━━━ EXTRACTED MATERIAL
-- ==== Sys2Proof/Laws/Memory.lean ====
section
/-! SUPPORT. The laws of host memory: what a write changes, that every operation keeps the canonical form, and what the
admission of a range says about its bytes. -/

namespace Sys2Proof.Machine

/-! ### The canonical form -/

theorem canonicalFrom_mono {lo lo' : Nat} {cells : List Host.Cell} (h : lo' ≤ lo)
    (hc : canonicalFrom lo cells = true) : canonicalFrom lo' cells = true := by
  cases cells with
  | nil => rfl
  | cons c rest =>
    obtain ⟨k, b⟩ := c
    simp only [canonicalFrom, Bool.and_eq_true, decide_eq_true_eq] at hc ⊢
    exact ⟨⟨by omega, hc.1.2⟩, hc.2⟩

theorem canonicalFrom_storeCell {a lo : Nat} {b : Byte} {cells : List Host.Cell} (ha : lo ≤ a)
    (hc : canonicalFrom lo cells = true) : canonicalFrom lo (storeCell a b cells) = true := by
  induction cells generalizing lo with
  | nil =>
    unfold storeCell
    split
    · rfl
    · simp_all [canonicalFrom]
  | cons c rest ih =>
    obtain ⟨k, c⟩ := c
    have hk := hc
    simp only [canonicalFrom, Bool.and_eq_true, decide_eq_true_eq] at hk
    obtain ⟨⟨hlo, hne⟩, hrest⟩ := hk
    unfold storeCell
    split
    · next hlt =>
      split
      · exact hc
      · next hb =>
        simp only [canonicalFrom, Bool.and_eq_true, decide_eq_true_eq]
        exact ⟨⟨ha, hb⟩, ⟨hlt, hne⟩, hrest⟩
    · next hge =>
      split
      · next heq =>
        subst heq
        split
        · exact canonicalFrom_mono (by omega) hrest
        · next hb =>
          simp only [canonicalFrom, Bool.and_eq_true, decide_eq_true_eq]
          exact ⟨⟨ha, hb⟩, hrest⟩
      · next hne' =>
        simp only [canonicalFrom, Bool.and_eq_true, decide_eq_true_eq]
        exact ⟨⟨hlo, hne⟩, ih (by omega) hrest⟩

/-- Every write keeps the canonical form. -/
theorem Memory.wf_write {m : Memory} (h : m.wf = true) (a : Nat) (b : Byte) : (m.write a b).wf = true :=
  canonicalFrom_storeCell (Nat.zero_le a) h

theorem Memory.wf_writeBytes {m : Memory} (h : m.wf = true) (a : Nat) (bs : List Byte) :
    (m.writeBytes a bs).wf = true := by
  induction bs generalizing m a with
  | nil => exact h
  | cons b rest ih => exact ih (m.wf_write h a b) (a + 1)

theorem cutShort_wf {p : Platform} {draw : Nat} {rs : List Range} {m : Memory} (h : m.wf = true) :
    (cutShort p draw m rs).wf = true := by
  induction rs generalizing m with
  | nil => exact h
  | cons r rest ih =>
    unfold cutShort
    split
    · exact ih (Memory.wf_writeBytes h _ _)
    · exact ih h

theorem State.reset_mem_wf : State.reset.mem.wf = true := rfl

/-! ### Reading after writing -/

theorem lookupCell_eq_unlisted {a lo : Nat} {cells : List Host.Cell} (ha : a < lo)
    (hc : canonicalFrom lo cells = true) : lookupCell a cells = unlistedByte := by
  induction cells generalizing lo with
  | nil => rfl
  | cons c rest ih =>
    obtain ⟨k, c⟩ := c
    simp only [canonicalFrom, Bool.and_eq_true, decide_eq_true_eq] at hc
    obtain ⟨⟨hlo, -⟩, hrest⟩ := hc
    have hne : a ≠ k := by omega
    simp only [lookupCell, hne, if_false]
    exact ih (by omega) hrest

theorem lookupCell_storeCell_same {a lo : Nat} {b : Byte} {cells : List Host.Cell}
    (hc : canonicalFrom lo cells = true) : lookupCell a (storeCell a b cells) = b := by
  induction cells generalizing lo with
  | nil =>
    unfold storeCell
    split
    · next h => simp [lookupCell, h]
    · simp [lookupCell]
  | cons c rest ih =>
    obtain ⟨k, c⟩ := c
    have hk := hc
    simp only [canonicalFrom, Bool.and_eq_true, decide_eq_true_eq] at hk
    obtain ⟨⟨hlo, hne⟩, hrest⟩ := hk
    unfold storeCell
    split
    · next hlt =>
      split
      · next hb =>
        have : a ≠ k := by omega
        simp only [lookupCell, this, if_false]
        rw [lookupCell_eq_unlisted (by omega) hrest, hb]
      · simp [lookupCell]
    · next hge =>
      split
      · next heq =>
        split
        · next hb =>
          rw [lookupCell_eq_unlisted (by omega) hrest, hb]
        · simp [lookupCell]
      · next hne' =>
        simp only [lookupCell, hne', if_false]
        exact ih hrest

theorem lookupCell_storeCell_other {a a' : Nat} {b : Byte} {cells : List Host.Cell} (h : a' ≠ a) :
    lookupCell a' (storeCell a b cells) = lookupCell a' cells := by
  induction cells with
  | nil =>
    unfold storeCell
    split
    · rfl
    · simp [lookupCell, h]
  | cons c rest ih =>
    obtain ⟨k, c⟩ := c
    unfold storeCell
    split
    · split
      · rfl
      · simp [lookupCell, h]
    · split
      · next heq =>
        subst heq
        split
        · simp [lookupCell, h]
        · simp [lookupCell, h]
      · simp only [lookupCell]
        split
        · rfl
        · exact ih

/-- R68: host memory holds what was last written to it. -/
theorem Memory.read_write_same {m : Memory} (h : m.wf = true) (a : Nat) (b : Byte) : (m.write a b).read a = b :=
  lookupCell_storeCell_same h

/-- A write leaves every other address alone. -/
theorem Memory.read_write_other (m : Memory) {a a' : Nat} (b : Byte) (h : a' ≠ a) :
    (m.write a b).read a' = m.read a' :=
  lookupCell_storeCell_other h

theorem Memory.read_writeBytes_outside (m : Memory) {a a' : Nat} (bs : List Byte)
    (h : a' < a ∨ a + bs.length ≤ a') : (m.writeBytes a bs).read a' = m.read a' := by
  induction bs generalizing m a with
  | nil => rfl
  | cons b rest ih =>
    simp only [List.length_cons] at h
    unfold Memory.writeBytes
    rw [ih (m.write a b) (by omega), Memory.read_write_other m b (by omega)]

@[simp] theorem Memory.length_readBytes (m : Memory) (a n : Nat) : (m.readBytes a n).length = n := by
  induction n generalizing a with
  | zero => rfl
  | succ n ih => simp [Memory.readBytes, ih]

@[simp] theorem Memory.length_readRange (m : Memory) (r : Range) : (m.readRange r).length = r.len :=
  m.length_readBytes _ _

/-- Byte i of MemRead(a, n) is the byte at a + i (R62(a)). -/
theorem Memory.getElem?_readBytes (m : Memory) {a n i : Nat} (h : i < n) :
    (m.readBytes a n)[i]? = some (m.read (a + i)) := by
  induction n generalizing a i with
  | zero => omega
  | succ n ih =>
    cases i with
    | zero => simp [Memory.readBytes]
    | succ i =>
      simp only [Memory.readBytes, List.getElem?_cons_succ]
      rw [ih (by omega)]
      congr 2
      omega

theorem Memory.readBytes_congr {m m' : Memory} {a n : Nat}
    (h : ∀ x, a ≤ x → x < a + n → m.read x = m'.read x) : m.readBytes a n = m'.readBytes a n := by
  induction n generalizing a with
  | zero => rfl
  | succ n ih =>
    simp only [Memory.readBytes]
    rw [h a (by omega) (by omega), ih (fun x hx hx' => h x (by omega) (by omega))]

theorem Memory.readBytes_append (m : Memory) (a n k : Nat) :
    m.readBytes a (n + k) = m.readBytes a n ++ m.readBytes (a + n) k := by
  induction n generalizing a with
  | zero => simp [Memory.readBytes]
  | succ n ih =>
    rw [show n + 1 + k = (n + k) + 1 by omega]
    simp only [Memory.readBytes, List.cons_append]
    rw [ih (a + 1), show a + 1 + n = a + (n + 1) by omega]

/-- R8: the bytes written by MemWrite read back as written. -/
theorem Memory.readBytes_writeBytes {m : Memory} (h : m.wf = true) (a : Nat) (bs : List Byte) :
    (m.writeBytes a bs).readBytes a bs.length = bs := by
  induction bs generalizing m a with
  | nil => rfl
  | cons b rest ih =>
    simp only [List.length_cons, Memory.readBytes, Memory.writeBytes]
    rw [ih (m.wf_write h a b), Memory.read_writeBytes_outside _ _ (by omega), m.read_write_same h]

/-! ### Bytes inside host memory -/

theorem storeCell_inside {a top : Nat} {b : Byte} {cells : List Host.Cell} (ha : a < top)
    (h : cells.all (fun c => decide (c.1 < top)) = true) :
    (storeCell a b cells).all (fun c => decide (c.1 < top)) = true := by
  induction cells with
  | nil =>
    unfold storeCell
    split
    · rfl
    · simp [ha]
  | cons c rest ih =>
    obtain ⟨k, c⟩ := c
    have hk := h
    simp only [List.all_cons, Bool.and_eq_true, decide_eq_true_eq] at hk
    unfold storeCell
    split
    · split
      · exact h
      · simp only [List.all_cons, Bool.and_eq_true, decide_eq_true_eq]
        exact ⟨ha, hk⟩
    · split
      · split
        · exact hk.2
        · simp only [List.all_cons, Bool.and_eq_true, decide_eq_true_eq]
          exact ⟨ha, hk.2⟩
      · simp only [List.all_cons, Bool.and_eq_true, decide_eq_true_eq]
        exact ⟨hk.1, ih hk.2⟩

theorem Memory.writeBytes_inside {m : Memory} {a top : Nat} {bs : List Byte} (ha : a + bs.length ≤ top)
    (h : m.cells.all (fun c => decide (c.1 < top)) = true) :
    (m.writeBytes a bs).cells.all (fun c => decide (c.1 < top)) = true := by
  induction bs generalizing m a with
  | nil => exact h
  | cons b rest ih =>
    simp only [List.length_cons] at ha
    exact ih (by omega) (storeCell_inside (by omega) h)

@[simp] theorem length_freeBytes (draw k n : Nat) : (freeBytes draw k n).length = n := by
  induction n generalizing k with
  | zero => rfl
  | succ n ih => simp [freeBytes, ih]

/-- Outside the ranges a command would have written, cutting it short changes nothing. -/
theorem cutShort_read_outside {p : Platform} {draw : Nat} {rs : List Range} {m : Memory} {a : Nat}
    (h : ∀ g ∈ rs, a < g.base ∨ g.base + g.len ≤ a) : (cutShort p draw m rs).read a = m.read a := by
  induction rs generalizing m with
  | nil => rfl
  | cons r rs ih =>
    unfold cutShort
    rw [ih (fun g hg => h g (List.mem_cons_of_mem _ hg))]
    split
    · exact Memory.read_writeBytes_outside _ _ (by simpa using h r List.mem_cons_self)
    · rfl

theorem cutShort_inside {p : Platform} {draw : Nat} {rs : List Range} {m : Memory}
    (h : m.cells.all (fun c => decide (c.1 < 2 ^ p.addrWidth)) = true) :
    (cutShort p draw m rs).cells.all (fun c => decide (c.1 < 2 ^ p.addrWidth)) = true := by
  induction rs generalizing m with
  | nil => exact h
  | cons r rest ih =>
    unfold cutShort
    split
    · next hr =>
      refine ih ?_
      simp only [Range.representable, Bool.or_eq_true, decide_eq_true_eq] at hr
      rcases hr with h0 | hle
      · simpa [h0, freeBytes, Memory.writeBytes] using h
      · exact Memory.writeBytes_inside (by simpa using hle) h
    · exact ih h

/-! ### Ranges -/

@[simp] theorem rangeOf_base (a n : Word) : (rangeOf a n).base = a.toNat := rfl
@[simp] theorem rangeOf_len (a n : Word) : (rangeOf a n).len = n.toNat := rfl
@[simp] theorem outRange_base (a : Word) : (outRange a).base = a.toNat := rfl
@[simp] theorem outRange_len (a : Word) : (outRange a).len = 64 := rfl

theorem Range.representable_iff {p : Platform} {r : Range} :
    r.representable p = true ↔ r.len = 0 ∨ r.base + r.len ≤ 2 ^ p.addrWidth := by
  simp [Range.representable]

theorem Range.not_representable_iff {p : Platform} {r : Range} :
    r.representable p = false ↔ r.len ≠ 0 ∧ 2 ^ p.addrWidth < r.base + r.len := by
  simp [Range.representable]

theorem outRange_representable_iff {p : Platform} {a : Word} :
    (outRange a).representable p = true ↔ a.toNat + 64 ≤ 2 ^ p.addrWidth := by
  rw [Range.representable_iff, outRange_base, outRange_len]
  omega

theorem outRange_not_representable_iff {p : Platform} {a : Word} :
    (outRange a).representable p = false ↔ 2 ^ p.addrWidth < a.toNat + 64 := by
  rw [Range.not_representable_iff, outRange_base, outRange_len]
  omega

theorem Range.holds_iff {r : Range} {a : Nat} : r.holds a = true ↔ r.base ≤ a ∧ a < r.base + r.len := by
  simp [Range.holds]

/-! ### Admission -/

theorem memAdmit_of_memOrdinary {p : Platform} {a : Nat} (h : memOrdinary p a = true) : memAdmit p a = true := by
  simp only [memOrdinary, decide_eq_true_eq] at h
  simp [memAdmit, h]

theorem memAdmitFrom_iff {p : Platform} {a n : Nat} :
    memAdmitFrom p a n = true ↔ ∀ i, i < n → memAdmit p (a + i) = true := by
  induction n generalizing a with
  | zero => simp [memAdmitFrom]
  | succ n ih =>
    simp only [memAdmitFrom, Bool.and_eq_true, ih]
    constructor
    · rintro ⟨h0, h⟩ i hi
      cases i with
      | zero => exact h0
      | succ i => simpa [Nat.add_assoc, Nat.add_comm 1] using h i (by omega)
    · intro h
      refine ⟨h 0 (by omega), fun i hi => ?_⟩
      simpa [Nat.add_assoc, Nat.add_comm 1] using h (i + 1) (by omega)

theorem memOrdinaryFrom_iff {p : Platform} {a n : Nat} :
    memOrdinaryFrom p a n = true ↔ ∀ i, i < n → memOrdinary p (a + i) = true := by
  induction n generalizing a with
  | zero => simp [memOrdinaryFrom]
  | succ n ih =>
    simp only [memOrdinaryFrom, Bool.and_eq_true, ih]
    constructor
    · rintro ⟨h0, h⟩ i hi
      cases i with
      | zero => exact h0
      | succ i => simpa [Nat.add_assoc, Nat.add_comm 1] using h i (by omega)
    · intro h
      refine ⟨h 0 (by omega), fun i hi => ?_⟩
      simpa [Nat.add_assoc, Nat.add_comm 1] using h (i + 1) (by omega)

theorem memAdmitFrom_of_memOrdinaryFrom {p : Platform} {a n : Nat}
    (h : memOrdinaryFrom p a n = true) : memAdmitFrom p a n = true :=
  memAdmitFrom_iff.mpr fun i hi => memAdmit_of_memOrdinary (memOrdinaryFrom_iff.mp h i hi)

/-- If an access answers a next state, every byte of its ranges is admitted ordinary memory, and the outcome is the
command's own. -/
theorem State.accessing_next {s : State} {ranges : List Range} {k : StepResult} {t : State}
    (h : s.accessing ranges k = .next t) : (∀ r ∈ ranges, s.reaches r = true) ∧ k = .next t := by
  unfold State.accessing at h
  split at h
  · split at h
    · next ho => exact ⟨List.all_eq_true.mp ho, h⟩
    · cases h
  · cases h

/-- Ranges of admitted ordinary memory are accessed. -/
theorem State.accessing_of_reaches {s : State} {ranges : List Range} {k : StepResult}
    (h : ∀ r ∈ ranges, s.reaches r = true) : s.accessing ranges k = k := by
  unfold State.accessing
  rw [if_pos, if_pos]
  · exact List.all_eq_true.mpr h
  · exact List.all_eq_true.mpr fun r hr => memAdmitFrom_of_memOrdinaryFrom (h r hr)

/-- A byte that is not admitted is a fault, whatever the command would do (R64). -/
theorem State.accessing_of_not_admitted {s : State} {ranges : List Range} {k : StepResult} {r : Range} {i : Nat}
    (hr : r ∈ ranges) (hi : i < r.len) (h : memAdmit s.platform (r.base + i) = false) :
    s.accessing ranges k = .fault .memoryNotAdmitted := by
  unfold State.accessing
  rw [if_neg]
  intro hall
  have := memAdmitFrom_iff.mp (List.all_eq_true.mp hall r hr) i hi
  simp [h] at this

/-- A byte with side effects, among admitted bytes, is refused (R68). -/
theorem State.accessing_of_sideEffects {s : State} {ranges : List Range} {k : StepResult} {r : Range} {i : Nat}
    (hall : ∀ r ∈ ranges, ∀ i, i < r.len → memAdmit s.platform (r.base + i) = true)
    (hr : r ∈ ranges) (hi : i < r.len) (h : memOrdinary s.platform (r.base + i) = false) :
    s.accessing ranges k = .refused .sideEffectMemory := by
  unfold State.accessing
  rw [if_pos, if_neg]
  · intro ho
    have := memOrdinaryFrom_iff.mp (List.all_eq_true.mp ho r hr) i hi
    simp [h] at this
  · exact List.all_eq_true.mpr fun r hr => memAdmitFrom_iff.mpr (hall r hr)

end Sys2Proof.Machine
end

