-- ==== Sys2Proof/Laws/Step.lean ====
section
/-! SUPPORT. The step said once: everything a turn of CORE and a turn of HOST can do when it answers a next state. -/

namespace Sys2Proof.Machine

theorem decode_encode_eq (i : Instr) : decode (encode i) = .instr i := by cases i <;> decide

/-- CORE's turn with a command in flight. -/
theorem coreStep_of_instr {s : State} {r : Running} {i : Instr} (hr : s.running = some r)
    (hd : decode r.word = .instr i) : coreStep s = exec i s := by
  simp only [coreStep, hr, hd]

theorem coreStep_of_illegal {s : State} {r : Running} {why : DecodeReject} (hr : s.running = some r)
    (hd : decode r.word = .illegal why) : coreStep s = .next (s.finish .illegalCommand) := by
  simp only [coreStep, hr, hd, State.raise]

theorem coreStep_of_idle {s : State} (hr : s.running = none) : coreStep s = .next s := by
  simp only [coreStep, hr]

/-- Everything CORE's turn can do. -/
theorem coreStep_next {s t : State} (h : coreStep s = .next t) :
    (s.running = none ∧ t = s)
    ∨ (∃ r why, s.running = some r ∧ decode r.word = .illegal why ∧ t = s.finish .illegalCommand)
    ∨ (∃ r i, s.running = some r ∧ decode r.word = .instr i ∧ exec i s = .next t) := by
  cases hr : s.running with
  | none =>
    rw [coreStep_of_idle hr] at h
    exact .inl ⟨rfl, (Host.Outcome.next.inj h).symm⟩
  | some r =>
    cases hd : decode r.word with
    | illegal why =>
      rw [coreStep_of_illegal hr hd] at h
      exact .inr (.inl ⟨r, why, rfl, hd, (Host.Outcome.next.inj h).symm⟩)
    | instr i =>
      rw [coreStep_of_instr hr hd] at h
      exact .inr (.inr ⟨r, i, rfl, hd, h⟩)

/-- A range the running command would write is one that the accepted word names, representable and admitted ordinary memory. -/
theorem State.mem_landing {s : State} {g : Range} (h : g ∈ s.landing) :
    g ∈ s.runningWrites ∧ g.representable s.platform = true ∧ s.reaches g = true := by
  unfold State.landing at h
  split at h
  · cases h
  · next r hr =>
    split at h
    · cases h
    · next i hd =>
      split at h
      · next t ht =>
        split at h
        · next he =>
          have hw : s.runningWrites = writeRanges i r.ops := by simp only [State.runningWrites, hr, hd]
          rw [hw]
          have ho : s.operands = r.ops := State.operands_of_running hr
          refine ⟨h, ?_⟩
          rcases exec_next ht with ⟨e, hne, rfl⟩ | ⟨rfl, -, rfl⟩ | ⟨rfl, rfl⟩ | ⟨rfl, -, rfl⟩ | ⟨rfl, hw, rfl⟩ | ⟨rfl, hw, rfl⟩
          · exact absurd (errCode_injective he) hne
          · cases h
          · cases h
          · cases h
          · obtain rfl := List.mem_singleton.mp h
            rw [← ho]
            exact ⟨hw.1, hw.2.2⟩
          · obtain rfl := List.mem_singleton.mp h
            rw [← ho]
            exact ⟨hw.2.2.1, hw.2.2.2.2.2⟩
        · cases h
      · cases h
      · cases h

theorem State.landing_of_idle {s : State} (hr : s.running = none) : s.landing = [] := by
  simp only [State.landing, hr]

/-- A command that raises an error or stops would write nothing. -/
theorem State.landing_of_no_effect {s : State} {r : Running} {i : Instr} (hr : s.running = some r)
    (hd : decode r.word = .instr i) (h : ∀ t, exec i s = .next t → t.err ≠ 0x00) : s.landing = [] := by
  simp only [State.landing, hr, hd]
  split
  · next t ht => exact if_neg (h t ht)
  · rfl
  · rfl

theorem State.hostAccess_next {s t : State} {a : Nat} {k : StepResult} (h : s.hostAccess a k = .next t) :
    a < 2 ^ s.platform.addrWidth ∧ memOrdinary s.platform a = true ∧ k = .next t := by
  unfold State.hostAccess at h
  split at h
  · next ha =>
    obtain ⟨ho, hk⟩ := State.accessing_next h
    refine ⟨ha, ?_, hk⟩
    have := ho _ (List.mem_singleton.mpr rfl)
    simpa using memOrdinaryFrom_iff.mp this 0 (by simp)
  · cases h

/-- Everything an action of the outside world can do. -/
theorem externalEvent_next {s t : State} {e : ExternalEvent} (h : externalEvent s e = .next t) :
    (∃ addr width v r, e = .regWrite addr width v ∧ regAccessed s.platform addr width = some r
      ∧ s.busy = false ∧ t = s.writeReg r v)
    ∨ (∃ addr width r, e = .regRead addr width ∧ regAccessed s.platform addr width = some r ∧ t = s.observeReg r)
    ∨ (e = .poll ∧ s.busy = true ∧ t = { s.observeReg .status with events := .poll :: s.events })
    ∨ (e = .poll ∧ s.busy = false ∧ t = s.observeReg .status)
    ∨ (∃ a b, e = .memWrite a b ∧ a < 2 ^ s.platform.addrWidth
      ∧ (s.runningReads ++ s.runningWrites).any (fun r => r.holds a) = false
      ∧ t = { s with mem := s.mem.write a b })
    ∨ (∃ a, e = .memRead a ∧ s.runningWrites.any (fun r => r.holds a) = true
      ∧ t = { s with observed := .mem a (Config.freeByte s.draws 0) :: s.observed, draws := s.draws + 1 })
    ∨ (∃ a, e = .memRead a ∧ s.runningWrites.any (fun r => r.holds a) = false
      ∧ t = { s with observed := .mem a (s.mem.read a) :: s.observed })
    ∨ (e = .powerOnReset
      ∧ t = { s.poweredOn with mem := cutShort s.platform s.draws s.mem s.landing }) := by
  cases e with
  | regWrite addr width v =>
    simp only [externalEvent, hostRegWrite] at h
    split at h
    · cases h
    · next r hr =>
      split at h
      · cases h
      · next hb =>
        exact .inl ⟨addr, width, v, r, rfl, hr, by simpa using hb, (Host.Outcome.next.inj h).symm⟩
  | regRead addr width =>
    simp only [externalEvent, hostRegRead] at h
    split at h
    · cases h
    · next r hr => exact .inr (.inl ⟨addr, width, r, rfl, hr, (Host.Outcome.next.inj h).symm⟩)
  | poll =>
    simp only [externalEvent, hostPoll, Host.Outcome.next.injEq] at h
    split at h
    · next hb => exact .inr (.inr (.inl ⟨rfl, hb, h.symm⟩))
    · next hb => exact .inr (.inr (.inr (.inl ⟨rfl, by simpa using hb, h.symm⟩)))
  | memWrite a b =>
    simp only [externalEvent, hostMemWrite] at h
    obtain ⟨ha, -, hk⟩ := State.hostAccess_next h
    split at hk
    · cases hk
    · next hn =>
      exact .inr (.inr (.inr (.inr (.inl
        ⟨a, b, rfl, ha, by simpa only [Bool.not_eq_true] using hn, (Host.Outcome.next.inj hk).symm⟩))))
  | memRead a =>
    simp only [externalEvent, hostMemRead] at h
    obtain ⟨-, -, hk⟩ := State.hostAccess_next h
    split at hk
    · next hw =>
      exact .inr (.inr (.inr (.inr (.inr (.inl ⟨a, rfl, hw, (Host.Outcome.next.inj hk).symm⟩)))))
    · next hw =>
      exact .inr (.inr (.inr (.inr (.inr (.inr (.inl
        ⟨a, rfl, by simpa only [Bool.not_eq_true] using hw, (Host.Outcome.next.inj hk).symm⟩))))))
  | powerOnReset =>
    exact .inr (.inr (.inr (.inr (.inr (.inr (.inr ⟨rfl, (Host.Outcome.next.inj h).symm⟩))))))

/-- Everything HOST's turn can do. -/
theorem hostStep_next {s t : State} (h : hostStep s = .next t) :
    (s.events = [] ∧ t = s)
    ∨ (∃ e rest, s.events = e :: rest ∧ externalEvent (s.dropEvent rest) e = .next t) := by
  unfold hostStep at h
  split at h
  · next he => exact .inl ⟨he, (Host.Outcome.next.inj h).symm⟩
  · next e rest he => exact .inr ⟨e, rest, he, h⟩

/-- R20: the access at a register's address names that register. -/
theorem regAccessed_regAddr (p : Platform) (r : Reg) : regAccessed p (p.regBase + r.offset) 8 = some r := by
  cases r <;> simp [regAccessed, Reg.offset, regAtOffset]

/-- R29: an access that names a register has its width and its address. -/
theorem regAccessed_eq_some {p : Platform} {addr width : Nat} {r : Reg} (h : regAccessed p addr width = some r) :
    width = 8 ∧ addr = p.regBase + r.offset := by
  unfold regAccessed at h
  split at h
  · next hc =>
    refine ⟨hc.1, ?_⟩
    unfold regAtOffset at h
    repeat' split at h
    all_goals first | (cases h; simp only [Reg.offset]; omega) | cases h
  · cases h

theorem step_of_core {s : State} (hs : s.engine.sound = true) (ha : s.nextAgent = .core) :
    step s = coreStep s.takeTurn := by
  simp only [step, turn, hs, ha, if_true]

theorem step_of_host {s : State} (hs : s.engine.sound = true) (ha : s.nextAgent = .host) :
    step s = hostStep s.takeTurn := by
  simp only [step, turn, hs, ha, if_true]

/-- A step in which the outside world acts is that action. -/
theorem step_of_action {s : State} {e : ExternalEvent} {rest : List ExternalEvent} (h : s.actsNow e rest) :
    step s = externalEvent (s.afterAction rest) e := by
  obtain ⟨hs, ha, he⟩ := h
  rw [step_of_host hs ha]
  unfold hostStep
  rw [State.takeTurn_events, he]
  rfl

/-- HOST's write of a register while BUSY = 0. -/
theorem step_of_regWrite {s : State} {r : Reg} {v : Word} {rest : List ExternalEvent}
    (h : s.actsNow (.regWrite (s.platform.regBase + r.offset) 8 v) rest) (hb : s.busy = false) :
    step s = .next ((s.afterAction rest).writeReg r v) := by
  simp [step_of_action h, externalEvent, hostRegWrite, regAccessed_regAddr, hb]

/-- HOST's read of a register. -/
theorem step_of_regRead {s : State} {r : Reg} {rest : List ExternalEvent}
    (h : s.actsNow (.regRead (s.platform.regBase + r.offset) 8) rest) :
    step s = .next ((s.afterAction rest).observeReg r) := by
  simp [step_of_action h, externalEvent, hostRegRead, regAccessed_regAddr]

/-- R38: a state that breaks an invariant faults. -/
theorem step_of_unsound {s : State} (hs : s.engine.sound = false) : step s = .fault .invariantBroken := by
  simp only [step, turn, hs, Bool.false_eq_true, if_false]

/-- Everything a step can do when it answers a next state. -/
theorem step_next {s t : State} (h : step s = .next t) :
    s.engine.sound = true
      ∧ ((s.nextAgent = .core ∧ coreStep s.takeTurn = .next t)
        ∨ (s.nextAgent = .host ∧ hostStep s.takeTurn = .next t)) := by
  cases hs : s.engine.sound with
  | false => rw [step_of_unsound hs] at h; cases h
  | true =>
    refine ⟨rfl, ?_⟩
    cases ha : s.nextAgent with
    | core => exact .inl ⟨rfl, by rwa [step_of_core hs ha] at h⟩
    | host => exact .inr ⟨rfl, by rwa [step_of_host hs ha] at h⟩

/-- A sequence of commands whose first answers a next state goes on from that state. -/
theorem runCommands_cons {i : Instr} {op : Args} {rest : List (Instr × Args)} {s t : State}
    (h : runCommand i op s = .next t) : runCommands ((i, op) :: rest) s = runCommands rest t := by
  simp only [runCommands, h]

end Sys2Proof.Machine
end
━━━━━━
TASK DIRECTIONS: Restate the final lines of the listing above word for word, beginning at the line that contains "[step_of_core hs ha] at h⟩".

WRITTEN ANSWER:
    | core => exact .inl ⟨rfl, by rwa [step_of_core hs ha] at h⟩
    | host => exact .inr ⟨rfl, by rwa [step_of_host hs ha] at h⟩

/-- A sequence of commands whose first answers a next state goes on from that state. -/
theorem runCommands_cons {i : Instr} {op : Args} {rest : List (Instr × Args)} {s t : State}
    (h : runCommand i op s = .next t) : runCommands ((i, op) :: rest) s = runCommands rest t := by
  simp only [runCommands, h]

end Sys2Proof.Machine
end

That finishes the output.